I for one love the book, the concept and the philosophies of Barry Ross so asked him to answer some questions for peakspeed.

In this, part 1 of 2, Barry reveals his philosophies, influences and reasons why he decided to author the book. Look out for Part 2 of the interview later in the week.

Who is Barry Ross and what do you do?

I’m a full time coach now, but I was a volunteer coach for nearly 30 years. I’ve owned several different businesses over a 25 year span, some of which included contract negotiations for NBA basketball players and NHL hockey players. 

What experience do you have coaching in sport?

I’ve coached 3 top ten all time athletes in California, where I live. Two of those athletes, Allyson Felix (11.29, 22.11, and 52.26) and Elizabeth Olear (11.33, 23.29) are sprinters, and the 3rd, Jessica Cosby, competed in the shot (15.33m).

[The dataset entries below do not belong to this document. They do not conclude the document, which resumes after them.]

/-- The objects of a bay that its entry to ARMED clears (R83, R116, R145, R235). -/
def clearedAtArmed : List Nat :=
  [RBay.SEQ_FLAGS, RBay.VECTORS_ISSUED, RBay.UNDERRUN_COUNT, RBay.PAD_GRANULES, RBay.MICRO_FLAGS, RBay.OBJ_DROP_COUNT,
   RBay.PERIOD_RESETS, RBay.RESIDUE_DROPPED, RBay.LOST_HITS, RBay.DISCARDED_STOPS, RBay.EARLY_HITS, RBay.TIMEOUTS,
   RBay.CAL_FAILS, RBay.ARM_REFUSED, RBay.CAP_ARM_DETAIL]

/-- The format flags and counts of a channel are cleared, its minimum pulse applies, and its path holds no history (R133,
R135, R148). -/
def State.armChan (s : State) (c : Chan) : State :=
  let s := s.each [RChan.FORMAT_FLAGS, RChan.DRV_SUPPRESS_COUNT, RChan.DEN_SUPPRESS_COUNT, RChan.LATE_COUNT,
    RChan.STROBE_SUPPRESS_COUNT] (fun s o => s.setC c o 0)
  s.modChan c (fun u => { u with
    edges := [], strobes := [], lastDrv := none, lastDen := none, lastStrobe := none, minPulse := s.getC c RChan.DRV_MIN_PULSE })

/-- A bay enters ARMED: what ARMED clears is cleared, the counters are loaded, the timing check runs, capture is armed and
its share is taken, and the status of the bay's sites is cleared (R34, R102, R103, R136, R210).  LEAD_MIN, which ARMED clears and
which is the lowest lead since ARMED, starts at the present lead, not at 0 (R83). DESIGN CHOICE (log 50). -/
def State.enterArmed (s : State) (b : Bay) : State :=
  let s := s.each clearedAtArmed (fun s o => s.setB b o 0)
  let s := (((s.each (chansOf b) State.armChan).reloadCounters b).clearLatches_ b).clearFails b
  let s := s.each (s.sitesOf b) (fun s i => s.setS i RSite.SITE_STATUS 0)
  let hbm := !(s.streamsTo b true).isEmpty
  let s := (s.modBay b (fun u => { u with
    arming := 0, arms := u.arms + 1, armedAt := s.now, capShare := hbm, ustack := [], timedOut := false, noRow := 0, loadCyc := none })).showShares
  let s := ((s.timingCheck b).pkgAbort b).setState b BS.ARMED
  let s := ((s.capArm b).showSlots).driveSite b
  let n := min (s.lead b) (2 ^ 32 - 1)
  (s.setB b RBay.LEAD_NOW n).setB b RBay.LEAD_MIN n

/-- Whether an arming in progress of a kind may end now: no site change holds the bay's state (R472). -/
def State.armingNow (s : State) (b : Bay) (kind : Nat) : Bool :=
  s.bst b == BS.IDLE && (s.bay b).arming == kind && (s.bay b).holding.isNone

/-- ARM_FILL_COMPLETE: the resident area is loaded and the ring is filled (R70), the blocks of `bad` with check errors (R81); a bay
whose clocks are not locked does not enter ARMED (R13). -/
def State.armFilled (s : State) (b : Bay) (bad : List Nat) : State :=
  if !s.armingNow b 1 then s
  else if !s.clockOk b then s.armLost b
  else ((s.residentErrors b bad).fillRing b bad 16384).enterArmed b

/-- LANE_FED_ARM_READY: the ring is full or holds 1,024 granules (R76).  A prediction of fewer granules that leaves room in the ring
is never ready. DESIGN CHOICE (log 50). -/
def State.fedReady (s : State) (b : Bay) (bad : List Nat) : State :=
  let t := (s.residentErrors b bad).fillRing b bad 16384
  if !s.armingNow b 2 then s
  else if !s.clockOk b then s.armLost b
  else if t.ringFull b = true ∨ 1024 ≤ (t.bay b).ring.length then t.enterArmed b
  else s

/-! ### Starts and the end of a run (R31, R34, R66) -/

/-- A start event reaches an ARMED bay: it enters RUN, and its first vector starts two BCLK on (R34).  The vendor word that it
starts with is read; the conditions of the cycles before are those at the start. DESIGN CHOICE (log 50). -/
def State.startRun (s : State) (b : Bay) : State :=
  let s := (s.setState b BS.RUN).occur (evBay b 1)
  let s := s.modBay b (fun u => { u with
    cyc := 0, nextStart := 8000, runTime := s.now, lastPrd := none, lastEnd := 0, lastRow := none, lastInfo := {}, frozen := none,
    rows := [], cycRows := 0, cycDone := false, retiring := [], ending := false, stopReq := false, pauseReq := false,
    resumeReq := false, jump := none, usable := [], visit := 0, cmpQ := [], cycFirst := 0 })
  let s := (((s.setB b RBay.RETURN_ENTRY 0xFFFF).capRun b).toVendor b).fetched b .clean
  let s := if (s.bay b).ending then s else s.arrive b (s.getB b RBay.START_ENTRY) (s.getB b RBay.CURRENT_LVL)
  s.modBay b (fun u => { u with conds := List.replicate 3 (s.condNow b) })

/-- A start event reaches a bay: an ARMED bay starts, a bay in PAUSE resumes at the next granule boundary (R34).  An
island whose clock is stopped drops it (R14), and a bay that a site change holds keeps its state (R472). -/
def State.startBay (s : State) (b : Bay) : State :=
  if s.bayDown b then s.dropEvent b.val
  else if (s.bay b).holding.isSome then s
  else if s.bst b = BS.ARMED then s.startRun b
  else if s.bst b = BS.PAUSE then s.modBay b (fun u => { u with resumeReq := true })
  else s

/-- A start event of a site reaches its member bays (R31). -/
def State.startSite (s : State) (i : Site) : State := s.each (s.members i) State.startBay

/-- An event of a class and number starts the sites whose start event it is; which those are no object names (R31).  The
event has reached every bay already, so an island whose clock is stopped has dropped and counted it (R14). -/
def State.startBy (s : State) (cls n : Nat) : State :=
  s.each (List.finRange 64) (fun s i =>
    if s.siteKind i ≠ 0 ∧ Config.startEvent cls n i.val = true then
      s.each (s.members i) (fun s b => if s.bayDown b then s else s.startBay b)
    else s)

/-- Whether every edge and strobe of a bay's last vectors has been placed. -/
def State.landed (s : State) (b : Bay) : Bool := (chansOf b).all (fun c => (s.chan c).edges.isEmpty && (s.chan c).strobes.isEmpty)

/-- The last period and the last edge have ended: every result is registered by now, and the bay enters IDLE (R34, R66, R189). -/
def State.patternEnd (s : State) (b : Bay) : State :=
  let past := (s.bay b).ending || (s.bay b).frozen.any (fun f => decide (f < (s.bay b).cyc))
  if s.running b && past && s.landed b then
    let s := (s.registerDue b ((s.bay b).cyc + 4)).driveSite b
    ((s.endUnderrun b).capStop b).occur (evBay b 2) |>.enterIdle b
  else s

/-! ### State requests (R34) -/

/-- A state request: the module is OPERATIONAL, the bay has the request's epoch, and no site change holds its state (R38,
R472).  `off` lets a request through to a bay in OFF. -/
def State.stateRequest (s : State) (b : Bay) (epoch : BitVec 16) (off : Bool) (k : State → State) : State :=
  if !s.operational then s.answer ST.STATE_LOCKED
  else if s.bayDown b && !(off && s.bst b == BS.OFF) then s.answer ST.STATE_LOCKED
  else if epoch.toNat ≠ s.getB b RBay.SITE_EPOCH then s.stale b
  else if (s.bay b).holding.isSome then s.answer ST.STATE_LOCKED
  else k s

/-- A request allowed in some states, and refused with STATE_LOCKED in the others (R34). -/
def State.inStates (s : State) (b : Bay) (from_ : List Nat) (k : State → State) : State :=
  if from_.contains (s.bst b) then (k s).ok else s.answer ST.STATE_LOCKED

/-- Whether a bay may not leave MAINT: a customer bank load, a vendor reload or a ledger commit is in progress (R34, R86,
R418). -/
def State.maintBusy (s : State) (b : Bay) : Bool := (s.bay b).bankLoad.isSome || (s.bay b).reload || !s.ledgerQ.isEmpty

/-- STATE_REQUEST IDLE, from SAFE or MAINT (R34); not from SAFE before a hold-up check has passed (R446). -/
def State.toIdle (s : State) (b : Bay) : State :=
  if s.bst b = BS.SAFE ∧ s.holdupOk = false then s.answer ST.HOLDUP_LOW
  else if s.bst b = BS.SAFE then (if s.locked b.val ∧ (s.bay b).fine = true then ((s.inhibitBay b 6 false).enterIdle b).ok else s.answer ST.STATE_LOCKED)
  else if s.bst b = BS.MAINT then
    if s.maintBusy b then s.answer ST.STATE_LOCKED else ((s.assayAbort b).enterIdle b).ok
  else s.answer ST.STATE_LOCKED

/-- STATE_REQUEST DISARM: of an armed bay, or of an arming in progress (R34, R76). -/
def State.disarm (s : State) (b : Bay) : State :=
  if s.bst b = BS.ARMED then ((s.capStop b).enterIdle b).ok
  else if s.bst b = BS.IDLE ∧ (s.bay b).arming ≠ 0 then (s.endArming b).ok
  else s.answer ST.STATE_LOCKED

/-- A host start token: to a QUAD or BAY site only, whose bay is ARMED or in PAUSE (R31, R34). -/
def State.hostStart (s : State) (i : Site) (epoch : BitVec 16) : State :=
  if !s.operational then s.answer ST.STATE_LOCKED
  else if s.siteKind i = 0 ∨ 3 ≤ s.siteKind i then s.answer ST.STATE_LOCKED
  else match (s.members i).head? with
    | none => s.answer ST.STATE_LOCKED
    | some b => s.hostBay b epoch (fun s => s.inStates b [BS.ARMED, BS.PAUSE] (fun s => s.startBay b))

/-! ### Exclusive resources (R46, R47) -/

/-- A claim of a resource for a feature (R46, R47).  The owner itself may claim the resource again for another feature, which then
replaces the first: the rule refuses another owner only. DESIGN CHOICE (log 50). -/
def State.claimWrite (s : State) (r : Resource) (owner feature : Nat) : State :=
  if r = .timeShared then s.answer ST.ACCESS_DENIED
  else if (claimFeatures r).contains feature = false then s.answer ST.OUT_OF_RANGE
  else if (claimBay r).any (fun b => s.bayDown b) = true then s.answer ST.STATE_LOCKED
  else match s.claim r with
    | some c => if c.owner ≠ owner then s.answerD ST.RESOURCE_CLAIMED (claimDetail c) else (s.setClaim r owner feature).ok
    | none => (s.setClaim r owner feature).ok

/-- A release of the spare path hands the substituted channel back (R154, R408). -/
def State.releaseSpare (s : State) (r : Resource) : State :=
  match r with
  | .sparePath b => (s.rollAbort b).ownPath b
  | _ => s

/-- A write of a resource's release object (R46). -/
def State.releaseWrite (s : State) (r : Resource) : State :=
  if r = .timeShared then s.answer ST.ACCESS_DENIED
  else if (claimBay r).any (fun b => s.bayDown b) = true then s.answer ST.STATE_LOCKED
  else ((s.releaseSpare r).freeClaim r).ok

I’ve been a strength coach for football (American), soccer, volleyball, basketball, baseball, track, cross country, and tennis (pro) for entire teams and individual athletes.
 
What is your coaching philosophy?

Do as little as needed, not as much as possible. Admittedly, it took me a very long time to get to that understanding. There is simply a lot of bad information out there! We want our athletes to work significantly fewer hours while improving at a faster pace than other methods.
One of the main reasons for shortening workouts is the reduction of exposure to injury. The more the athlete is subjected to high level physical activity the greater the probability of injury, on or off the track.

Who are your influences?

My initial introduction to coaching came from learning how to lift weights for the shot put. I had finished with my junior year in high school in 1967 when I met Dave Davis (who had a world record in the shot for about 10 minutes, then lost it to, I believe, Dallas Long). I did not have a throws coach until that time but over that summer I worked out with Dave Davis and George Woods (shot put silver medalist in the 1968 Olympics). Most of my time with them was in the weightroom but we did throw occasionally. I gained 20 lbs of muscle and won the California State Junior Weightlifting champion in the heavyweight division even though I could have competed in the next lower division. My shot put distance improved by 11 feet.

Interestingly, a few years ago I coached with another famous athlete of that era, Tommie Smith, when he was the head track coach at Santa Monica City College. I’m also very impressed with Pavel Tsatsouline (http://www.dragondoor.com). He is an outstanding individual with a tremendous amount of knowledge of strength training for sport.

Dr. Peter Weyand, without question, and of course my good friend Ken Jakalski, who not only possesses an incredible amount of knowledge about many sports, but has probably tried more training gimmicks and toys than any 50 coaches combined!

You have authored a book called “Underground Secrets to Faster Running”. What were your reasons for writing the book?

I had radically changed my strength training protocol after watching Felix run in her freshman year in high school. I believed that making her stronger in relation to her bodyweight would make her run even more efficiently. I assumed that adding 10 to 15 lbs of muscle would be a good trade off for significantly more strength. In essence, she would be able to “push off” the ground with more force, increase her stride length and stride rate. At that time I believed that Speed= Stride Length x Stride Frequency.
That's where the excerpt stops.